| Work instructions |
Show me each line of the listing below where the word "execFallComplete" appears.

....

theorem State.evalLane_frame (s : State) (a1) (a2) (a3) (a4) (a5) : Frame [.live, .evt, .sxm, .sxmPast, .shut, .ge, .muz, .out] s (State.evalLane s a1 a2 a3 a4 a5) := by
  unfold State.evalLane
  with_reducible repeat' first
    | assumption
    | exact Frame.refl _ _
    | intro _
    | (extract_lets +onlyGivenNames y; clear_value (e : y = _); revert y; apply Frame.cut)
    | extract_lets +onlyGivenNames y
    | apply Frame.ite
    | (apply Frame.seq ?_ (State.riseIfDue_frame ..) ?_; on_goal 2 => with_unfolding_all exact rfl)
    | (apply Frame.seq ?_ (State.settle_frame ..) ?_; on_goal 2 => with_unfolding_all exact rfl)
    | (apply Frame.seq ?_ (State.laneSamples_frame ..) ?_; on_goal 2 => with_unfolding_all exact rfl)
    | (apply Frame.seq ?_ (State.evaluated_frame ..) ?_; on_goal 2 => with_unfolding_all exact rfl)
    | (apply Frame.seq ?_ (State.holdFrame_frame ..) ?_; on_goal 2 => with_unfolding_all exact rfl)
    | (apply Frame.seq ?_ (State.squashMuzzle_frame ..) ?_; on_goal 2 => with_unfolding_all exact rfl)

theorem State.herdStopLane_frame (s : State) (a1) (a2) : Frame [.live, .evt, .muz, .out] s (State.herdStopLane s a1 a2) := by
  unfold State.herdStopLane
  with_reducible repeat' first
    | assumption
    | exact Frame.refl _ _
    | intro _
    | (extract_lets +onlyGivenNames y; clear_value (e : y = _); revert y; apply Frame.cut)
    | extract_lets +onlyGivenNames y
    | apply Frame.ite
    | (apply Frame.seq ?_ (State.settle_frame ..) ?_; on_goal 2 => with_unfolding_all exact rfl)
    | (apply Frame.seq ?_ (State.enterStop_frame ..) ?_; on_goal 2 => with_unfolding_all exact rfl)
    | (apply Frame.seq ?_ (State.setLane_frame ..) ?_; on_goal 2 => with_unfolding_all exact rfl)

theorem State.herdFrame_frame (s : State) (a1) : Frame [.live, .evt, .muz, .herd, .out] s (State.herdFrame s a1) := by
  unfold State.herdFrame
  with_reducible repeat' first
    | assumption
    | exact Frame.refl _ _
    | intro _
    | (extract_lets +onlyGivenNames y; clear_value (e : y = _); revert y; apply Frame.cut)
    | extract_lets +onlyGivenNames y
    | apply Frame.ite
    | (apply Frame.seq ?_ (State.herdStartLane_frame ..) ?_; on_goal 2 => with_unfolding_all exact rfl)
    | (apply Frame.seq ?_ (State.setHerd_frame ..) ?_; on_goal 2 => with_unfolding_all exact rfl)
    | (apply Frame.seq ?_ (State.herdStopLane_frame ..) ?_; on_goal 2 => with_unfolding_all exact rfl)
    | apply Frame.eachBelow
    | apply Frame.herdLanes

theorem State.evaluate_frame (s : State) (a1) (a2) : Frame [.live, .evt, .sxm, .sxmPast, .shut, .ge, .muz, .marks, .herd, .out] s (State.evaluate s a1 a2) := by
  unfold State.evaluate
  with_reducible repeat' first
    | assumption
    | exact Frame.refl _ _
    | intro _
    | (extract_lets +onlyGivenNames y; clear_value (e : y = _); revert y; apply Frame.cut)
    | extract_lets +onlyGivenNames y
    | apply Frame.ite
    | (apply Frame.seq ?_ (State.herdFrame_frame ..) ?_; on_goal 2 => with_unfolding_all exact rfl)
    | (apply Frame.seq ?_ (State.clearShut_frame ..) ?_; on_goal 2 => with_unfolding_all exact rfl)
    | (apply Frame.seq ?_ (State.evalLane_frame ..) ?_; on_goal 2 => with_unfolding_all exact rfl)
    | apply Frame.eachLane
    | apply Frame.foldl
    | apply Frame.foldl1
    | apply Frame.foldl2
    | (fail_if_no_progress (apply Frame.set_marks ?_ ?_; (on_goal 2 => with_unfolding_all exact rfl)))

theorem State.observeSamples_frame (s : State) (a1) (a2) (a3) (a4) : Frame [.live, .evt, .shut, .muz, .out] s (State.observeSamples s a1 a2 a3 a4).1 := by
  fun_induction State.observeSamples s a1 a2 a3 a4
  all_goals
    with_reducible repeat' first
      | assumption
      | exact Frame.refl _ _
      | intro _
      | extract_lets +onlyGivenNames y
      | apply Frame.ite
      | (apply Frame.seq ?_ (State.settle_frame ..) ?_; on_goal 2 => with_unfolding_all exact rfl)
      | (apply Frame.seq ?_ (State.laneSample_frame ..) ?_; on_goal 2 => with_unfolding_all exact rfl)
      | (apply Frame.seq ?_ (State.noteShut_frame ..) ?_; on_goal 2 => with_unfolding_all exact rfl)
      | (apply Frame.trans ?_ (by assumption))
      | (apply Frame.of_snd (by assumption))
      | (apply Frame.of_fst (by assumption))

theorem State.observeLane_frame (s : State) (a1) (a2) (a3) : Frame [.live, .evt, .shut, .muz, .out] s (State.observeLane s a1 a2 a3) := by
  unfold State.observeLane
  with_reducible repeat' first
    | assumption
    | exact Frame.refl _ _
    | intro _
    | (extract_lets +onlyGivenNames y; clear_value (e : y = _); revert y; apply Frame.cut)
    | extract_lets +onlyGivenNames y
    | apply Frame.ite
    | (apply Frame.seq ?_ (State.riseIfDue_frame ..) ?_; on_goal 2 => with_unfolding_all exact rfl)
    | (apply Frame.seq ?_ (State.settle_frame ..) ?_; on_goal 2 => with_unfolding_all exact rfl)
    | (apply Frame.seq ?_ (State.observeSamples_frame ..) ?_; on_goal 2 => with_unfolding_all exact rfl)
    | (apply Frame.seq ?_ (State.evaluated_frame ..) ?_; on_goal 2 => with_unfolding_all exact rfl)
    | (apply Frame.seq ?_ (State.holdFrame_frame ..) ?_; on_goal 2 => with_unfolding_all exact rfl)

theorem State.observe_frame (s : State) (a1) : Frame [.live, .evt, .shut, .muz, .out] s (State.observe s a1) := by
  unfold State.observe
  with_reducible repeat' first
    | assumption
    | exact Frame.refl _ _
    | intro _
    | extract_lets +onlyGivenNames y
    | apply Frame.ite
    | (apply Frame.seq ?_ (State.clearShut_frame ..) ?_; on_goal 2 => with_unfolding_all exact rfl)
    | (apply Frame.seq ?_ (State.observeLane_frame ..) ?_; on_goal 2 => with_unfolding_all exact rfl)
    | apply Frame.eachLane
    | apply Frame.foldl

theorem State.takeoverLane_frame (s : State) (a1) (a2) : Frame [.live, .evt, .muz, .out] s (State.takeoverLane s a1 a2) := by
  unfold State.takeoverLane
  with_reducible repeat' first
    | assumption
    | exact Frame.refl _ _
    | intro _
    | (extract_lets +onlyGivenNames y; clear_value (e : y = _); revert y; apply Frame.cut)
    | extract_lets +onlyGivenNames y
    | apply Frame.ite
    | (apply Frame.seq ?_ (State.settle_frame ..) ?_; on_goal 2 => with_unfolding_all exact rfl)
    | (apply Frame.seq ?_ (State.setLane_frame ..) ?_; on_goal 2 => with_unfolding_all exact rfl)
    | (apply Frame.seq ?_ (State.beginRise_frame ..) ?_; on_goal 2 => with_unfolding_all exact rfl)
    | (apply Frame.of_snd (by assumption))
    | (apply Frame.of_fst (by assumption))
    | (apply Frame.of_snd2 (by assumption))
    | apply Frame.ite1
    | apply Frame.ite2
    | split

theorem execFallComplete_frame (a0) (a1) (s : State) : Framed [.live, .evt, .muz, .out] s (execFallComplete a0 a1 s) := by
  unfold execFallComplete
  with_reducible repeat' first
    | assumption
    | exact Frame.refl _ _
    | intro _
    | apply Framed.next
    | apply Framed.ite
    | exact Framed.fault
    | exact Framed.refused
    | extract_lets +onlyGivenNames y
    | apply Frame.ite
    | (apply Frame.seq ?_ (State.fallDone_frame ..) ?_; on_goal 2 => with_unfolding_all exact rfl)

....

| Answer for the task |
theorem execFallComplete_frame (a0) (a1) (s : State) : Framed [.live, .evt, .muz, .out] s (execFallComplete a0 a1 s) := by
  unfold execFallComplete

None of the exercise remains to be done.